• [What you should do]:
Your answer should consist of the lines in the following data that contain "holdSet".

======== Input

/-- The receive order holds, and the cover is kept. -/
def Ordered (s t : State) : Prop := OrderSound t ∧ (Covered s → Covered t)

theorem Ordered.refl {s : State} (h : OrderSound s) : Ordered s s := ⟨h, id⟩

theorem Ordered.trans {s t u : State} (h : Ordered s t) (k : Ordered t u) : Ordered s u := ⟨k.1, fun c => k.2 (h.2 c)⟩

/-- What the receive order looks at. -/
def SameOrder (s t : State) : Prop :=
  t.rx.count = s.rx.count ∧ t.rx.settled = s.rx.settled ∧ t.rx.known = s.rx.known ∧ t.rx.holdSet = s.rx.holdSet
    ∧ t.gaps = s.gaps ∧ t.nextGapId = s.nextGapId

theorem OrderSound.congr {s t : State} (h : OrderSound s) (k : SameOrder s t) : OrderSound t := by
  obtain ⟨h1, h2, h3, h4, h5, h6⟩ := k
  unfold OrderSound State.knownAt State.ahead at *
  rw [h1, h2, h3, h4, h5, h6]; exact h

theorem Covered.congr {s t : State} (h : Covered s) (k : SameOrder s t) : Covered t := by
  obtain ⟨h1, h2, h3, -, h5, -⟩ := k
  unfold Covered State.knownAt State.ahead at *
  rw [h1, h2, h3, h5]; exact h

theorem Ordered_of_same {s t : State} (h : OrderSound s) (k : SameOrder s t) : Ordered s t :=
  ⟨h.congr k, fun c => c.congr k⟩

/-- An empty receive side is in order, the count within the span of the settled point (R12). -/
theorem OrderSound_of_empty {s : State} (h1 : s.ahead s.rx.count ≤ 256) (h2 : s.rx.known = 0) (h3 : s.rx.holdSet = [])
    (h4 : s.gaps = []) : OrderSound s := by
  unfold OrderSound
  rw [h2, h3, h4]
  exact ⟨h1, by simp, by simp, by simp, by simp, by simp, by simp, by simp⟩

/-- Where the settled point is the count nothing is missing. -/
theorem Covered_of_set {s : State} (h : s.rx.count = s.rx.settled) : Covered s := by
  intro n hn hc _
  rw [h, ahead_settled] at hc; omega

/-- After an outright setting of the count: in order, nothing missing (R6, R9 to R11). -/
theorem Ordered_of_set {s t : State} (h1 : t.rx.count = t.rx.settled) (h2 : t.rx.known = 0) (h3 : t.rx.holdSet = [])
    (h4 : t.gaps = []) : Ordered s t := by
  exact ⟨OrderSound_of_empty (by rw [h1]; simp) h2 h3 h4, fun _ => Covered_of_set h1⟩

/-! ### The advance and the hand-on -/

theorem Ordered_advance {s : State} (h : OrderSound s) : Ordered s s.advance := by
  obtain ⟨h1, h2, -⟩ := State.advance_spec h
  obtain ⟨m1, m2, m3, m4, -⟩ := h2
  have h256 := h.1
  refine ⟨h1, fun hc n hn hl hk => ?_⟩
  rw [m1, ahead_shift (s := s) (t := s.advance) m2] at hl
  have e1 : s.ahead n = s.ahead s.advance.rx.settled + s.advance.ahead n := ahead_unshift (by omega)
  have hlt : s.ahead s.advance.rx.settled < s.ahead n := by omega
  rw [m3 n hlt] at hk
  exact m4 n hlt hk (hc n (by omega) (by omega) hk)

theorem Ordered_handOn {s : State} (h : OrderSound s) : Ordered s s.handOn := by
  have h1 : SameOrder s s.servePendingBase := by
    unfold State.servePendingBase; split
    · exact ⟨rfl, rfl, rfl, rfl, rfl, rfl⟩
    · exact ⟨rfl, rfl, rfl, rfl, rfl, rfl⟩
  exact (Ordered_of_same h h1).trans (Ordered_advance (h.congr h1))

theorem Ordered_freeProvisional {s : State} (h : OrderSound s) : Ordered s s.freeProvisional := by
  unfold State.freeProvisional
  split
  · have h1 : SameOrder s s.dropProvisional := ⟨by simp, by simp, by simp, by simp, by simp, by simp⟩
    exact (Ordered_of_same h h1).trans (Ordered_handOn (h.congr h1))
  · exact Ordered.refl h

theorem Ordered_removeHead {s : State} (h : OrderSound s) : Ordered s s.removeHead := by
  unfold State.removeHead
  split
  · exact Ordered.refl h
  · rename_i r rest _
    dsimp only
    cases r <;>
    · refine Ordered.trans (Ordered_of_same h ?_) (Ordered_handOn (h.congr ?_)) <;> exact ⟨rfl, rfl, rfl, rfl, rfl, rfl⟩

/-! ### Positions become known, notices are held -/

theorem Ordered_makeKnown {s : State} {n : LineNo} (h : OrderSound s) (h1 : 1 ≤ s.ahead n)
    (h2 : s.ahead n ≤ s.ahead s.rx.count) : Ordered s (s.makeKnown n) := by
  refine ⟨OrderSound_makeKnown h h1 h2, fun hc m hm hl hk => ?_⟩
  have h256 := h.1
  have hk' := hk
  rw [State.knownAt_makeKnown h1 (by omega), Bool.or_eq_false_iff] at hk'
  obtain ⟨e, he, c1, c2⟩ := hc m hm hl hk'.1
  refine ⟨e, List.mem_filter.mpr ⟨he, ?_⟩, c1, c2⟩
  have he5 := h.2.2.2.2.1 e he
  have hmem : m ∈ (s.makeKnown n).missing e := by
    refine (State.mem_missing (s := s.makeKnown n) he5.1 he5.2.1 ?_ m).mpr ⟨c1, c2, hk⟩
    show s.ahead e.last ≤ 256
    omega
  have hne : (missingIn s.rx.settled (markKnown s.rx.settled s.rx.known n) e).isEmpty = false := by
    rw [← Bool.not_eq_true, List.isEmpty_iff]
    intro hz
    have : m ∈ missingIn s.rx.settled (markKnown s.rx.settled s.rx.known n) e := hmem
    rw [hz] at this; simp at this
  simp [hne]

theorem Ordered_hold {s : State} {n : RxNotice} (h : OrderSound s) (h1 : 1 ≤ s.ahead n.number)
    (h2 : s.ahead n.number ≤ s.ahead s.rx.count) (h3 : s.knownAt n.number = false) : Ordered s (s.hold n) :=
  ⟨OrderSound_hold h h1 h2 h3, fun hc => ((Ordered_makeKnown h h1 h2).2 hc)⟩

/-- Entries changed, but for their numbers (R112, R121, R124, R126). -/
theorem Ordered_mapGaps {s t : State} (h : OrderSound s) (f : GapEntry → GapEntry)
    (hf : ∀ e, (f e).first = e.first ∧ (f e).last = e.last ∧ (f e).id = e.id) (hg : t.gaps = s.gaps.map f)
    (hr : t.rx = s.rx) (hn : t.nextGapId = s.nextGapId) : Ordered s t := by
  have ha : ∀ n, t.ahead n = s.ahead n := ahead_congr (by rw [hr])
  have hk : ∀ n, t.knownAt n = s.knownAt n := knownAt_congr (by rw [hr]) (by rw [hr])
  obtain ⟨o1, o2, o3, o4, o5, o6, o7, o8⟩ := h
  refine ⟨⟨?_, ?_, ?_, ?_, ?_, ?_, ?_, ?_⟩, fun hc n h1 h2 h3 => ?_⟩
  · rw [ha, hr]; exact o1
  · rw [ha, hr]; exact o2
  · intro x hx; rw [hk]; rw [hr] at hx; exact o3 x hx
  · rw [hr]; simp only [ha]; exact o4
  · intro e he
    rw [hg] at he
    obtain ⟨e', he', rfl⟩ := List.mem_map.mp he
    rw [(hf e').1, (hf e').2.1, ha, ha, ha, hr]; exact o5 e' he'
  · rw [hg, List.pairwise_map]
    refine o6.imp ?_
    intro a b hab
    rw [(hf a).2.1, (hf a).2.2, (hf b).1, (hf b).2.2, ha, ha]; exact hab
  · intro e he
    rw [hg] at he
    obtain ⟨e', he', rfl⟩ := List.mem_map.mp he
    rw [(hf e').2.2, hn]; exact o7 e' he'
  · rw [hg, List.length_map]; exact o8
  · rw [ha] at h1 h2; rw [hr, ha] at h2; rw [hk] at h3
    obtain ⟨e, he, c1, c2⟩ := hc n h1 h2 h3
    exact ⟨f e, by rw [hg]; exact List.mem_map_of_mem he, by rw [(hf e).1, (hf e).2.1, ha, ha, ha]; exact ⟨c1, c2⟩⟩

/-! ### Missing ranges and rises of the count -/

theorem changeLast_append (f : GapEntry → GapEntry) (b : List GapEntry) (e : GapEntry) :
    changeLast f (b ++ [e]) = b ++ [f e] := by
  induction b with
  | nil => rfl
  | cons a b ih =>
    cases b with
    | nil => rfl
    | cons c b => simp only [List.cons_append, changeLast] at *; rw [ih]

================

• [Solution]:
  t.rx.count = s.rx.count ∧ t.rx.settled = s.rx.settled ∧ t.rx.known = s.rx.known ∧ t.rx.holdSet = s.rx.holdSet
theorem OrderSound_of_empty {s : State} (h1 : s.ahead s.rx.count ≤ 256) (h2 : s.rx.known = 0) (h3 : s.rx.holdSet = [])
theorem Ordered_of_set {s t : State} (h1 : t.rx.count = t.rx.settled) (h2 : t.rx.known = 0) (h3 : t.rx.holdSet = [])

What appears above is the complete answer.